___ Records shown
/-- FROMI16 widens in two stages, through 24 bits (R120). -/
theorem respFromi16_eq_unit (a : Container) :
    respFromi16 a = .ok ((sext16to24 (low16 a)).signExtend 32) := by
  have h : (sext16to24 (low16 a)).toInt = int16 a := BitVec.toInt_signExtend_of_le (by decide)
  rw [BitVec.signExtend, h]
  rfl

theorem respToi16_eq_unit (a : Container) : respToi16 a = .ok ((sat24to16 (low24 a)).signExtend 32) := by
  rw [sat24to16, signExtend_ofInt_clamp16]
  rfl

/-- Settles O38: each arm is its unit with the result widened, failures carried over. -/
theorem unitsAreTheArmsWithoutContainers : Obligations.UnitsAreTheArmsWithoutContainers := by
  rintro s _ _ n rfl rfl
  simp only [exec_eq_next_iff]
  exact ⟨success_clamp24_eq _, success_clamp24_eq _, success_clamp24_eq _, respDiv_eq_unit _ _,
    respShl_eq_unit _ _, respShr_eq_unit _ _, respShldiv_eq_unit _ _ _, rfl, respFromi16_eq_unit _, rfl,
    success_clamp24_eq _, respToi16_eq_unit _⟩

end Sys2Proof.Machine

/-! SUPPORT. ADD, SUB, MUL and DIV (spec/40_arithmetic.md R81 to R87): each answers its exact result clamped to
24 bits. When that saturates is read off the clamp; the bit-level tests are the library's signed overflow of the
24-bit sum and difference, and the size of the 48-bit product. -/

namespace Sys2Proof.Machine

/-! ### The exact result, clamped -/

/-- An instruction whose response is a clamped value records a container of that value (R12, R29). -/
theorem exec_clamped {i : Instr} {s : State} {v : Int} (h : instrResponse i s.a s.b = success (clamp24 v)) :
    ∃ y : Container, exec i s = .next { s with responses := s.responses ++ [.ok y] } ∧
      y.toInt = max (-8388608) (min 8388607 v) :=
  ⟨_, (exec_eq_next_iff i s _).2 h, enc32_clamp24_toInt v⟩

theorem exec_div_of_zero {s : State} (h : s.b.extractLsb' 0 24 = 0#24) :
    exec .div s = .next { s with responses := s.responses ++ [.fail .divByZero] } :=
  (exec_eq_next_iff _ s _).2 (respDiv_of_zero h)

/-- DIV by a nonzero pattern, with the library's quotient (R13, R84). -/
theorem instrResponse_div_of_ne_zero {a b : Container} (h : low24 b ≠ 0#24) :
    instrResponse .div a b = success (clamp24 (Int.tdiv (int24 a) (int24 b))) := by
  rw [← tdiv_eq]
  exact respDiv_of_ne_zero h

/-- Settles O5: the response of ADD is the clamped sum. -/
theorem addIsTheClampedSum : Obligations.AddIsTheClampedSum :=
  ⟨fun _ => decode_eq_of_opField (i := .add) (by decide), fun _ => exec_clamped rfl⟩

/-- Settles O6: the response of SUB is the clamped difference. -/
theorem subIsTheClampedDifference : Obligations.SubIsTheClampedDifference :=
  ⟨fun _ => decode_eq_of_opField (i := .sub) (by decide), fun _ => exec_clamped rfl⟩

/-- Settles O7: the response of MUL is the clamped product. -/
theorem mulIsTheClampedProduct : Obligations.MulIsTheClampedProduct :=
  ⟨fun _ => decode_eq_of_opField (i := .mul) (by decide), fun _ => exec_clamped rfl⟩

/-- Settles O8: DIV fails at a zero pattern, and elsewhere its response is the clamped quotient. -/
theorem divIsTheClampedTruncatedQuotient : Obligations.DivIsTheClampedTruncatedQuotient :=
  ⟨fun _ => decode_eq_of_opField (i := .div) (by decide), fun _ => exec_div_of_zero,
    fun _ h => exec_clamped (instrResponse_div_of_ne_zero h)⟩

/-! ### The quotient by its remainder -/

/-- The library's remainder is small and has the sign of the dividend (R86). -/
theorem tmod_small_of_sign (a : Int) {b : Int} (hb : b ≠ 0) :
    (a.tmod b).natAbs < b.natAbs ∧ (a.tmod b = 0 ∨ (a.tmod b).sign = a.sign) := by
  constructor
  · rw [Int.natAbs_tmod]
    exact Nat.mod_lt _ (Int.natAbs_pos.2 hb)
  · rw [Int.sign_tmod]
    by_cases h : b ∣ a
    · exact .inl (Int.tmod_eq_zero_of_dvd h)
    · exact .inr (if_neg h)

/-- A quotient with a small remainder of the sign of the dividend is the truncated one (R86). -/
theorem eq_tdiv_of_remainder {a b q rem : Int} (hb : b ≠ 0) (ha : a = q * b + rem) (hlt : rem.natAbs < b.natAbs)
    (hsign : rem = 0 ∨ rem.sign = a.sign) : q = Int.tdiv a b := by
  have hsum : rem + b * q = a := by rw [ha, Int.mul_comm, Int.add_comm]
  rcases Int.le_total 0 a with h0 | h0
  · have hrem : 0 ≤ rem := by
      rcases hsign with h | h
      · exact h.ge
      · exact Int.sign_nonneg_iff.1 (h ▸ Int.sign_nonneg_iff.2 h0)
    exact ((Int.tdiv_tmod_unique h0 hb).2 ⟨hsum, hrem, by omega⟩).1.symm
  · have hrem : rem ≤ 0 := by
      rcases hsign with h | h
      · exact h.le
      · exact Int.sign_nonpos_iff.1 (h ▸ Int.sign_nonpos_iff.2 h0)
    exact ((Int.tdiv_tmod_unique' h0 hb).2 ⟨hsum, by omega, hrem⟩).1.symm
______
## Task description
Reproduce the data shown above with every line intact.

## Exercise answer
/-- FROMI16 widens in two stages, through 24 bits (R120). -/
theorem respFromi16_eq_unit (a : Container) :
    respFromi16 a = .ok ((sext16to24 (low16 a)).signExtend 32) := by
  have h : (sext16to24 (low16 a)).toInt = int16 a := BitVec.toInt_signExtend_of_le (by decide)
  rw [BitVec.signExtend, h]
  rfl

theorem respToi16_eq_unit (a : Container) : respToi16 a = .ok ((sat24to16 (low24 a)).signExtend 32) := by
  rw [sat24to16, signExtend_ofInt_clamp16]
  rfl

/-- Settles O38: each arm is its unit with the result widened, failures carried over. -/
theorem unitsAreTheArmsWithoutContainers : Obligations.UnitsAreTheArmsWithoutContainers := by
  rintro s _ _ n rfl rfl
  simp only [exec_eq_next_iff]
  exact ⟨success_clamp24_eq _, success_clamp24_eq _, success_clamp24_eq _, respDiv_eq_unit _ _,
    respShl_eq_unit _ _, respShr_eq_unit _ _, respShldiv_eq_unit _ _ _, rfl, respFromi16_eq_unit _, rfl,
    success_clamp24_eq _, respToi16_eq_unit _⟩

end Sys2Proof.Machine

/-! SUPPORT. ADD, SUB, MUL and DIV (spec/40_arithmetic.md R81 to R87): each answers its exact result clamped to
24 bits. When that saturates is read off the clamp; the bit-level tests are the library's signed overflow of the
24-bit sum and difference, and the size of the 48-bit product. -/

namespace Sys2Proof.Machine

/-! ### The exact result, clamped -/

/-- An instruction whose response is a clamped value records a container of that value (R12, R29). -/
theorem exec_clamped {i : Instr} {s : State} {v : Int} (h : instrResponse i s.a s.b = success (clamp24 v)) :
    ∃ y : Container, exec i s = .next { s with responses := s.responses ++ [.ok y] } ∧
      y.toInt = max (-8388608) (min 8388607 v) :=
  ⟨_, (exec_eq_next_iff i s _).2 h, enc32_clamp24_toInt v⟩

theorem exec_div_of_zero {s : State} (h : s.b.extractLsb' 0 24 = 0#24) :
    exec .div s = .next { s with responses := s.responses ++ [.fail .divByZero] } :=
  (exec_eq_next_iff _ s _).2 (respDiv_of_zero h)

/-- DIV by a nonzero pattern, with the library's quotient (R13, R84). -/
theorem instrResponse_div_of_ne_zero {a b : Container} (h : low24 b ≠ 0#24) :
    instrResponse .div a b = success (clamp24 (Int.tdiv (int24 a) (int24 b))) := by
  rw [← tdiv_eq]
  exact respDiv_of_ne_zero h

/-- Settles O5: the response of ADD is the clamped sum. -/
theorem addIsTheClampedSum : Obligations.AddIsTheClampedSum :=
  ⟨fun _ => decode_eq_of_opField (i := .add) (by decide), fun _ => exec_clamped rfl⟩

/-- Settles O6: the response of SUB is the clamped difference. -/
theorem subIsTheClampedDifference : Obligations.SubIsTheClampedDifference :=
  ⟨fun _ => decode_eq_of_opField (i := .sub) (by decide), fun _ => exec_clamped rfl⟩

/-- Settles O7: the response of MUL is the clamped product. -/
theorem mulIsTheClampedProduct : Obligations.MulIsTheClampedProduct :=
  ⟨fun _ => decode_eq_of_opField (i := .mul) (by decide), fun _ => exec_clamped rfl⟩

/-- Settles O8: DIV fails at a zero pattern, and elsewhere its response is the clamped quotient. -/
theorem divIsTheClampedTruncatedQuotient : Obligations.DivIsTheClampedTruncatedQuotient :=
  ⟨fun _ => decode_eq_of_opField (i := .div) (by decide), fun _ => exec_div_of_zero,
    fun _ h => exec_clamped (instrResponse_div_of_ne_zero h)⟩

/-! ### The quotient by its remainder -/

/-- The library's remainder is small and has the sign of the dividend (R86). -/
theorem tmod_small_of_sign (a : Int) {b : Int} (hb : b ≠ 0) :
    (a.tmod b).natAbs < b.natAbs ∧ (a.tmod b = 0 ∨ (a.tmod b).sign = a.sign) := by
  constructor
  · rw [Int.natAbs_tmod]
    exact Nat.mod_lt _ (Int.natAbs_pos.2 hb)
  · rw [Int.sign_tmod]
    by_cases h : b ∣ a
    · exact .inl (Int.tmod_eq_zero_of_dvd h)
    · exact .inr (if_neg h)

/-- A quotient with a small remainder of the sign of the dividend is the truncated one (R86). -/
theorem eq_tdiv_of_remainder {a b q rem : Int} (hb : b ≠ 0) (ha : a = q * b + rem) (hlt : rem.natAbs < b.natAbs)
    (hsign : rem = 0 ∨ rem.sign = a.sign) : q = Int.tdiv a b := by
  have hsum : rem + b * q = a := by rw [ha, Int.mul_comm, Int.add_comm]
  rcases Int.le_total 0 a with h0 | h0
  · have hrem : 0 ≤ rem := by
      rcases hsign with h | h
      · exact h.ge
      · exact Int.sign_nonneg_iff.1 (h ▸ Int.sign_nonneg_iff.2 h0)
    exact ((Int.tdiv_tmod_unique h0 hb).2 ⟨hsum, hrem, by omega⟩).1.symm
  · have hrem : rem ≤ 0 := by
      rcases hsign with h | h
      · exact h.le
      · exact Int.sign_nonpos_iff.1 (h ▸ Int.sign_nonpos_iff.2 h0)
    exact ((Int.tdiv_tmod_unique' h0 hb).2 ⟨hsum, by omega, hrem⟩).1.symm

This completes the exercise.